=== DATA FOR THIS EXERCISE ===
/-- What register accesses do. A write to a plain MGT register replaces its writable fields and clears its W1C bits, a read returns the fields and
takes nothing; a LO write is latched and a HI write joins it; a LO read of a pair and of the time counter latches the rest; RC fields, captures, GNSS
bytes and coefficients read as their rules say (ignored coefficient writes: log entry 40; a HI write alone: log entry 33). (R7, R245, R261, R377,
R383, R514, R515, R516.) -/
def Obligations.RegisterAccessEffects : Prop :=
  (∀ (a : Nat) (h : RegHit) (v : Word) (s : State), s.served = true → 0x100000 ≤ a → a < 0x200000 → a % 4 = 0 → regAt a = some h → h.spec.pair = false →
    a ≠ 0x10000C → a ≠ 0x100024 → a ≠ 0x100028 → a ≠ 0x100140 →
    (∃ t : State, exec (.registerWrite 0 .bar0 a 4 (v.setWidth 64)) s = .next t
      ∧ (∀ g ∈ h.spec.fields, t.get (g.at a) = match g.acc with
          | .rw => bits v.toNat g.lo g.width
          | .w1c => s.get (g.at a) &&& (2 ^ g.width - 1 - bits v.toNat g.lo g.width)
          | _ => s.get (g.at a))
      ∧ (∀ x : Fld, (∀ g ∈ h.spec.fields, x.key ≠ (g.at a).key) → t.get x = s.get x))
    ∧ (∃ t : State, exec (.loRead 0 .bar0 a 4) s = .next t ∧ s.keepsRegs t []
      ∧ t.host.rdata = [BitVec.ofNat 32 ((h.spec.fields.map fun g => s.get (g.at a) * 2 ^ g.lo).sum)]))
  ∧ (∀ (v : Word) (s : State), s.served = true →
    (∃ t : State, exec (.loWrite 0 .bar0 0x100018 v) s = .next t ∧ SMap.find? (latchKey 0 0x100018) t.latch.wr = some v ∧ s.keepsRegs t [])
    ∧ (∃ t : State, exec (.hiWrite 0 .bar0 0x10001C v) s = .next t ∧ SMap.find? (latchKey 0 0x100018) t.latch.wr = none
      ∧ t.get R.mgtAlarmNs = ((match SMap.find? (latchKey 0 0x100018) s.latch.wr with
          | some w => w.toNat
          | none => s.get R.mgtAlarmNs % 2 ^ 32) + 2 ^ 32 * v.toNat) % 2 ^ 64
      ∧ (∀ k, k ≠ latchKey 0 0x100018 → SMap.find? k t.latch.wr = SMap.find? k s.latch.wr) ∧ s.keepsRegs t [R.mgtAlarmNs.key]))
  ∧ (∀ s : State, s.served = true →
    (∃ t : State, exec (.loRead 0 .bar0 0x100018 4) s = .next t ∧ t.host.rdata = [BitVec.ofNat 32 (s.get R.mgtAlarmNs)]
      ∧ SMap.find? (latchKey 0 0x100018) t.latch.rd = some (BitVec.ofNat 32 (s.get R.mgtAlarmNs / 2 ^ 32)) ∧ s.keepsRegs t [])
    ∧ (∀ w : Word, SMap.find? (latchKey 0 0x100018) s.latch.rd = some w →
      ∃ t : State, exec (.loRead 0 .bar0 0x10001C 4) s = .next t ∧ t.host.rdata = [w] ∧ SMap.find? (latchKey 0 0x100018) t.latch.rd = none)
    ∧ (SMap.find? (latchKey 0 0x100018) s.latch.rd = none →
      ∃ t : State, exec (.loRead 0 .bar0 0x10001C 4) s = .next t ∧ t.host.rdata = [BitVec.ofNat 32 (s.get R.mgtAlarmNs / 2 ^ 32)])
    ∧ (∃ t : State, exec (.loRead 0 .bar0 0x300000 4) s = .next t ∧ t.host.rdata = [BitVec.ofNat 32 (s.time.dev / 2 ^ 32)]
      ∧ SMap.find? (latchKey 0 0x300000) t.latch.rd = some (BitVec.ofNat 32 (s.time.dev / 2 ^ 64))
      ∧ SMap.find? (latchKey 0 0x300008) t.latch.rd = some (BitVec.ofNat 32 s.time.dev) ∧ s.keepsRegs t [])
    ∧ (∃ t : State, exec (.rcRead 0 .bar0 0x700080) s = .next t ∧ t.get R.fabStatusSlipMax = 0
      ∧ t.host.rdata = [BitVec.ofNat 32 (s.get R.fabStatusSlipMax + 2 ^ 8 * s.get R.fabStatusShedding + 2 ^ 16 * s.get R.fabStatusRunWrite
          + 2 ^ 17 * s.get R.fabStatusPoison + 2 ^ 18 * s.get R.fabStatusFold)]
      ∧ s.keepsRegs t [R.fabStatusSlipMax.key])
    ∧ (∀ (c : Fin 4) (x : Nat) (l : List Nat), s.captures c = x :: l →
      ∃ t : State, exec (.capLoRead c) s = .next t ∧ t.host.rdata = [BitVec.ofNat 32 x] ∧ t.captures c = l
        ∧ t.get (R.timTciStatCount c) = l.length % 2 ^ 5
        ∧ SMap.find? (latchKey 0 (0x300384 + 0x10 * c)) t.latch.rd = some (BitVec.ofNat 32 (x / 2 ^ 32)) ∧ s.keepsRegs t [(R.timTciStatCount c).key])
    ∧ (∀ c : Fin 4, s.captures c = [] → ∃ t : State, exec (.capLoRead c) s = .next t ∧ t.host.rdata = [0] ∧ s.keepsRegs t [])
    ∧ (∀ (b : Byte) (l : List Byte), s.flt.gnss = b :: l →
      ∃ t : State, exec .gnssRxRead s = .next t ∧ t.host.rdata = [BitVec.ofNat 32 (b.toNat + 256)] ∧ t.flt.gnss = l ∧ s.keepsRegs t [])
    ∧ (s.flt.gnss = [] → ∃ t : State, exec .gnssRxRead s = .next t ∧ t.host.rdata = [0] ∧ s.keepsRegs t [])
    ∧ (∃ t : State, exec (.coefDataAccess none) s = .next t ∧ t.host.rdata = [BitVec.ofNat 32 (SMap.get s.flt.coef 0 (s.get R.fltCoefAddrAddr))]
      ∧ t.get R.fltCoefAddrAddr = (s.get R.fltCoefAddrAddr + 1) % 2 ^ 12 ∧ t.flt = s.flt ∧ s.keepsRegs t [R.fltCoefAddrAddr.key])
    ∧ (∀ v : Word, s.coefUsed (s.get R.fltCoefAddrAddr) = false →
      ∃ t : State, exec (.coefDataAccess (some v)) s = .next t ∧ SMap.get t.flt.coef 0 (s.get R.fltCoefAddrAddr) = v.toNat % 2 ^ 16
        ∧ t.get R.fltCoefAddrAddr = (s.get R.fltCoefAddrAddr + 1) % 2 ^ 12 ∧ s.keepsRegs t [R.fltCoefAddrAddr.key])
    ∧ (∀ v : Word, s.coefUsed (s.get R.fltCoefAddrAddr) = true →
      ∃ t : State, exec (.coefDataAccess (some v)) s = .next t ∧ t.flt.coef = s.flt.coef ∧ t.get R.fltStatusRunWrite = 1
        ∧ s.keepsRegs t [R.fltStatusRunWrite.key, R.fltCoefAddrAddr.key]))
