-- ==== Sys2Proof/Laws/State.lean ====
section
/-! SUPPORT. State under each of its plain updates: every field, and every register field. -/

namespace Sys2Proof.Machine

/-! ### Register fields -/

/-- A register field depends on the register map alone. -/
theorem State.get_of_regs {s t : State} (h : s.regs = t.regs) (f : Fld) : s.get f = t.get f := by
  unfold State.get; rw [h]

/-- A field reads as written, cut to its width. -/
@[simp] theorem State.get_set_same (s : State) (f : Fld) (v : Nat) : (s.set f v).get f = v % 2 ^ f.width :=
  SMap.get_set_same _ _ _ _

/-- A write of one field leaves every other field. -/
theorem State.get_set_other (s : State) {f g : Fld} (h : g.key ≠ f.key) (v : Nat) : (s.set f v).get g = s.get g :=
  SMap.get_set_ne h _ _ _ _

theorem State.get_setFlag_same (s : State) (f : Fld) (b : Bool) (h : 1 ≤ f.width) : (s.setFlag f b).get f = b2n b := by
  have h2 : 2 ≤ 2 ^ f.width := by simpa using Nat.pow_le_pow_right (show 0 < 2 by omega) h
  have h3 : b2n b ≤ 1 := by cases b <;> decide
  rw [State.setFlag, State.get_set_same]
  exact Nat.mod_eq_of_lt (by omega)

theorem State.get_setFlag_other (s : State) {f g : Fld} (h : g.key ≠ f.key) (b : Bool) : (s.setFlag f b).get g = s.get g :=
  State.get_set_other s h _

/-- The register map keeps its order under a write. -/
theorem State.set_sorted {s : State} (h : SMap.sorted s.regs = true) (f : Fld) (v : Nat) : SMap.sorted (s.set f v).regs = true :=
  SMap.sorted_set _ _ _ h

theorem State.when_true (s : State) {c : Bool} (h : c = true) (f : State → State) : s.when c f = f s := by simp [State.when, h]

theorem State.when_false (s : State) {c : Bool} (h : c = false) (f : State → State) : s.when c f = s := by simp [State.when, h]

theorem State.each_nil {α : Type} (s : State) (f : State → α → State) : s.each [] f = s := rfl

theorem State.each_cons {α : Type} (s : State) (x : α) (l : List α) (f : State → α → State) :
    s.each (x :: l) f = (f s x).each l f := rfl

/-- What every element's step keeps, the whole run keeps. -/
theorem State.each_keeps {α : Type} (P : State → Prop) {f : State → α → State} {l : List α} {s : State}
    (hf : ∀ t x, P t → P (f t x)) (hs : P s) : P (s.each l f) := by
  induction l generalizing s with
  | nil => exact hs
  | cons x l ih => exact ih (hf s x hs)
===
**EXERCISE**
Your answer should consist of the lines from the line with "theorem State.get_set_other (s" to the line with "have h3 : b2n" above, repeated exactly, both ends included.

**SOLUTION TO THIS PROBLEM**
theorem State.get_set_other (s : State) {f g : Fld} (h : g.key ≠ f.key) (v : Nat) : (s.set f v).get g = s.get g :=
  SMap.get_set_ne h _ _ _ _

theorem State.get_setFlag_same (s : State) (f : Fld) (b : Bool) (h : 1 ≤ f.width) : (s.setFlag f b).get f = b2n b := by
  have h2 : 2 ≤ 2 ^ f.width := by simpa using Nat.pow_le_pow_right (show 0 < 2 by omega) h
  have h3 : b2n b ≤ 1 := by cases b <;> decide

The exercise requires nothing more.